::: EXERCISE MATERIALS

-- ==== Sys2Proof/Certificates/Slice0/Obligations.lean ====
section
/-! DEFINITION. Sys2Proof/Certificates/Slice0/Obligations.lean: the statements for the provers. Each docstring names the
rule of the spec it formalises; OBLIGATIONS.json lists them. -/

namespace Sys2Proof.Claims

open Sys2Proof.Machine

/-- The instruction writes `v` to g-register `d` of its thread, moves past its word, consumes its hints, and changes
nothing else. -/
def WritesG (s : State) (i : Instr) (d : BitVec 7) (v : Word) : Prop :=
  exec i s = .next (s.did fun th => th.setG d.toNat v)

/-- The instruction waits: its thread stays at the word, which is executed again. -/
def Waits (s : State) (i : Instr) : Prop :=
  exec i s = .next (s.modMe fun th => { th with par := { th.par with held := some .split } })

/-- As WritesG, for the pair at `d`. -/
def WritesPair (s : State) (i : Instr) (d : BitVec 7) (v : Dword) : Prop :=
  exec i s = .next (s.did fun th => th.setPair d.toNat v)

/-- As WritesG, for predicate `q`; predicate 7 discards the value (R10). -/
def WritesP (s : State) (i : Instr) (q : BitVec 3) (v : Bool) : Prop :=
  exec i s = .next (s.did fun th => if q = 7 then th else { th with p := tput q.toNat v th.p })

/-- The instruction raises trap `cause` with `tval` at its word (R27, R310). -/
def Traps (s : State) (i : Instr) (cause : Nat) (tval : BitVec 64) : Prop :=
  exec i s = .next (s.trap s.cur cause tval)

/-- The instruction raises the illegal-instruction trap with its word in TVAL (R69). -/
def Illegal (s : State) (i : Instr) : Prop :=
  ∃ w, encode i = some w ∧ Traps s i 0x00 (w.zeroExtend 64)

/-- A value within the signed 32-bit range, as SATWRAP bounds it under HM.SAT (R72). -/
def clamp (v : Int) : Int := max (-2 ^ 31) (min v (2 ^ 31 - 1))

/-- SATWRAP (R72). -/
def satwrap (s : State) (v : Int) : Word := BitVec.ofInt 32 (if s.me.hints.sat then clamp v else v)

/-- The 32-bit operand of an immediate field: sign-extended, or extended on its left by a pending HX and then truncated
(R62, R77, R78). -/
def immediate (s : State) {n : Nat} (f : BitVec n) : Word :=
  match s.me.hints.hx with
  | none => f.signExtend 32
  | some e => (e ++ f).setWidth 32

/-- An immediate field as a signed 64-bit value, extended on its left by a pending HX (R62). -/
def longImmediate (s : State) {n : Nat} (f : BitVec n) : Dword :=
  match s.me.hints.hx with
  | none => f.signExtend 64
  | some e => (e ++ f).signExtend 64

::::::
::: EXERCISE MATERIALS

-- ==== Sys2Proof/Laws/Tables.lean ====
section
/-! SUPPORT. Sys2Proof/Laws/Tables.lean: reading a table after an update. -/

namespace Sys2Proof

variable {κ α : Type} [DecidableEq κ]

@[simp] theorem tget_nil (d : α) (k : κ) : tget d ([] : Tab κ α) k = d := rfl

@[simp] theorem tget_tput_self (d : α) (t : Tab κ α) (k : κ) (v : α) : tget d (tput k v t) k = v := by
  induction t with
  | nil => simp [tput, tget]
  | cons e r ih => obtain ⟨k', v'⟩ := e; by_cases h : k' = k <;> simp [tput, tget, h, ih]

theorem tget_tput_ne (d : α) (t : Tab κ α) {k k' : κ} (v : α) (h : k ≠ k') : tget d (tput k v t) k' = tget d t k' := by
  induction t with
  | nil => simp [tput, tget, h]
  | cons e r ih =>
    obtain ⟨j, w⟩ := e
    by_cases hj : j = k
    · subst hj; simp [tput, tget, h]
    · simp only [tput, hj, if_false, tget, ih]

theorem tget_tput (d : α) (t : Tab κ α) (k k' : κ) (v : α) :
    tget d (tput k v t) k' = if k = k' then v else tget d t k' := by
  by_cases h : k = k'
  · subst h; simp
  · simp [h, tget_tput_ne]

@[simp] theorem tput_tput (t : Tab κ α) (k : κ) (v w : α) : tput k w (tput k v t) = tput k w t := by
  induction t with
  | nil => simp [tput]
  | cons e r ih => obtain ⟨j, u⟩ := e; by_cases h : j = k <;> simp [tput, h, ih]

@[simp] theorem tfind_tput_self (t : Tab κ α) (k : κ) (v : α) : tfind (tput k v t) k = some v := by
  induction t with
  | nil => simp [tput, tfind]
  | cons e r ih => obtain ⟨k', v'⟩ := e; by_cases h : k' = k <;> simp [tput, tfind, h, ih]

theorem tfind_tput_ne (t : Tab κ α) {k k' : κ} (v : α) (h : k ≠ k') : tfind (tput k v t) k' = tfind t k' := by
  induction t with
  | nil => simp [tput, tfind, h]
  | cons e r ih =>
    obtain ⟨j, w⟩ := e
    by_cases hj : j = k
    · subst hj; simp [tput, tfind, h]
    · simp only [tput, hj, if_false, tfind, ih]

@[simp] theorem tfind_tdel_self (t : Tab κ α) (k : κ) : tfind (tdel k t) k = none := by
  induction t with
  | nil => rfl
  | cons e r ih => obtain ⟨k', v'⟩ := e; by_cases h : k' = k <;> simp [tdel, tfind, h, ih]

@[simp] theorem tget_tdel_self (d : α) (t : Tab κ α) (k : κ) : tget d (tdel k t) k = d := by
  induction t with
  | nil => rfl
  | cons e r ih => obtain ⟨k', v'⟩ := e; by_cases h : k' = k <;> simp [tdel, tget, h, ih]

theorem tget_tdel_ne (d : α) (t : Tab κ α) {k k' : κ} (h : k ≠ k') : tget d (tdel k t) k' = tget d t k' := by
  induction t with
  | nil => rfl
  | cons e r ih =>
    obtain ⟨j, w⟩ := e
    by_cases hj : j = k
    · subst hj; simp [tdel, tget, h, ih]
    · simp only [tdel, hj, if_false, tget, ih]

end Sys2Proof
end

::::::
::: EXERCISE MATERIALS

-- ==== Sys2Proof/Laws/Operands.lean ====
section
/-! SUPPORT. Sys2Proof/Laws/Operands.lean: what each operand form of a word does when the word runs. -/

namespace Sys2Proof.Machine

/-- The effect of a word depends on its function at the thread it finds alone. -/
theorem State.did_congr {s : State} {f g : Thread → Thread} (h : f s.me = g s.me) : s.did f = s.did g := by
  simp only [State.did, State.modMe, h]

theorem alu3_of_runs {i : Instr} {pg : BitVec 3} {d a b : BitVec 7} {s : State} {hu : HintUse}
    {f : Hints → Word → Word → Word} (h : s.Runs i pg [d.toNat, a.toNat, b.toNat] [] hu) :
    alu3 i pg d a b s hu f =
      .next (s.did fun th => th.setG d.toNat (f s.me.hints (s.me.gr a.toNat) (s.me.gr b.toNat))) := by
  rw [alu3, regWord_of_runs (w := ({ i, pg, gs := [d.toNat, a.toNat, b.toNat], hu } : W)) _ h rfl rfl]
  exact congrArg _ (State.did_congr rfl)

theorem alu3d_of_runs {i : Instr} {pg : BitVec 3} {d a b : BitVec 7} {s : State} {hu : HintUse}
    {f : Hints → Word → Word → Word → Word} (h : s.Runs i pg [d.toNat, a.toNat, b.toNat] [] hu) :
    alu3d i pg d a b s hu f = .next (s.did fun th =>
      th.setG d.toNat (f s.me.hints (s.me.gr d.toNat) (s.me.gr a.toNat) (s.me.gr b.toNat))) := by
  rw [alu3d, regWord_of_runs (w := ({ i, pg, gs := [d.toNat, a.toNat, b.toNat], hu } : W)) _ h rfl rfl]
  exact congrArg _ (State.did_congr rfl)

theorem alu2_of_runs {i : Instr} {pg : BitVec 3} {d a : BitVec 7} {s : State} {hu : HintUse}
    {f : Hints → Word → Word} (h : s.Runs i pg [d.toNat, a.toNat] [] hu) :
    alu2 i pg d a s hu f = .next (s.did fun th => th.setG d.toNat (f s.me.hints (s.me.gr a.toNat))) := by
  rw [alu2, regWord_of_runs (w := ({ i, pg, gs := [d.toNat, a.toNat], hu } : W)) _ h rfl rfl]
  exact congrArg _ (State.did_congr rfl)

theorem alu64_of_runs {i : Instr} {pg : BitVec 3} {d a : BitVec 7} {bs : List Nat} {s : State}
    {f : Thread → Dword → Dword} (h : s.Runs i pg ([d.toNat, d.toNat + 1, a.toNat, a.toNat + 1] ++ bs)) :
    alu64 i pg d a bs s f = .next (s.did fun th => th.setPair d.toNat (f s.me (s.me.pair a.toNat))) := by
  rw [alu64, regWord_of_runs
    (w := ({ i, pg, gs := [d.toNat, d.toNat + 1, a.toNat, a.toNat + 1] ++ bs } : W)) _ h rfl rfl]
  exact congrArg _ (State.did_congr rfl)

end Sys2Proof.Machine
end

::::::

Looking at the data above, write out exactly the lines that start at the one containing "open Sys2Proof.Machine" and end at the one containing "(e ++ f).signExtend 64"; include both and nothing beyond.

**TASK RESULT**
open Sys2Proof.Machine

/-- The instruction writes `v` to g-register `d` of its thread, moves past its word, consumes its hints, and changes
nothing else. -/
def WritesG (s : State) (i : Instr) (d : BitVec 7) (v : Word) : Prop :=
  exec i s = .next (s.did fun th => th.setG d.toNat v)

/-- The instruction waits: its thread stays at the word, which is executed again. -/
def Waits (s : State) (i : Instr) : Prop :=
  exec i s = .next (s.modMe fun th => { th with par := { th.par with held := some .split } })

/-- As WritesG, for the pair at `d`. -/
def WritesPair (s : State) (i : Instr) (d : BitVec 7) (v : Dword) : Prop :=
  exec i s = .next (s.did fun th => th.setPair d.toNat v)

/-- As WritesG, for predicate `q`; predicate 7 discards the value (R10). -/
def WritesP (s : State) (i : Instr) (q : BitVec 3) (v : Bool) : Prop :=
  exec i s = .next (s.did fun th => if q = 7 then th else { th with p := tput q.toNat v th.p })

/-- The instruction raises trap `cause` with `tval` at its word (R27, R310). -/
def Traps (s : State) (i : Instr) (cause : Nat) (tval : BitVec 64) : Prop :=
  exec i s = .next (s.trap s.cur cause tval)

/-- The instruction raises the illegal-instruction trap with its word in TVAL (R69). -/
def Illegal (s : State) (i : Instr) : Prop :=
  ∃ w, encode i = some w ∧ Traps s i 0x00 (w.zeroExtend 64)

/-- A value within the signed 32-bit range, as SATWRAP bounds it under HM.SAT (R72). -/
def clamp (v : Int) : Int := max (-2 ^ 31) (min v (2 ^ 31 - 1))

/-- SATWRAP (R72). -/
def satwrap (s : State) (v : Int) : Word := BitVec.ofInt 32 (if s.me.hints.sat then clamp v else v)

/-- The 32-bit operand of an immediate field: sign-extended, or extended on its left by a pending HX and then truncated
(R62, R77, R78). -/
def immediate (s : State) {n : Nat} (f : BitVec n) : Word :=
  match s.me.hints.hx with
  | none => f.signExtend 32
  | some e => (e ++ f).setWidth 32

/-- An immediate field as a signed 64-bit value, extended on its left by a pending HX (R62). -/
def longImmediate (s : State) {n : Nat} (f : BitVec n) : Dword :=
  match s.me.hints.hx with
  | none => f.signExtend 64
  | some e => (e ++ f).signExtend 64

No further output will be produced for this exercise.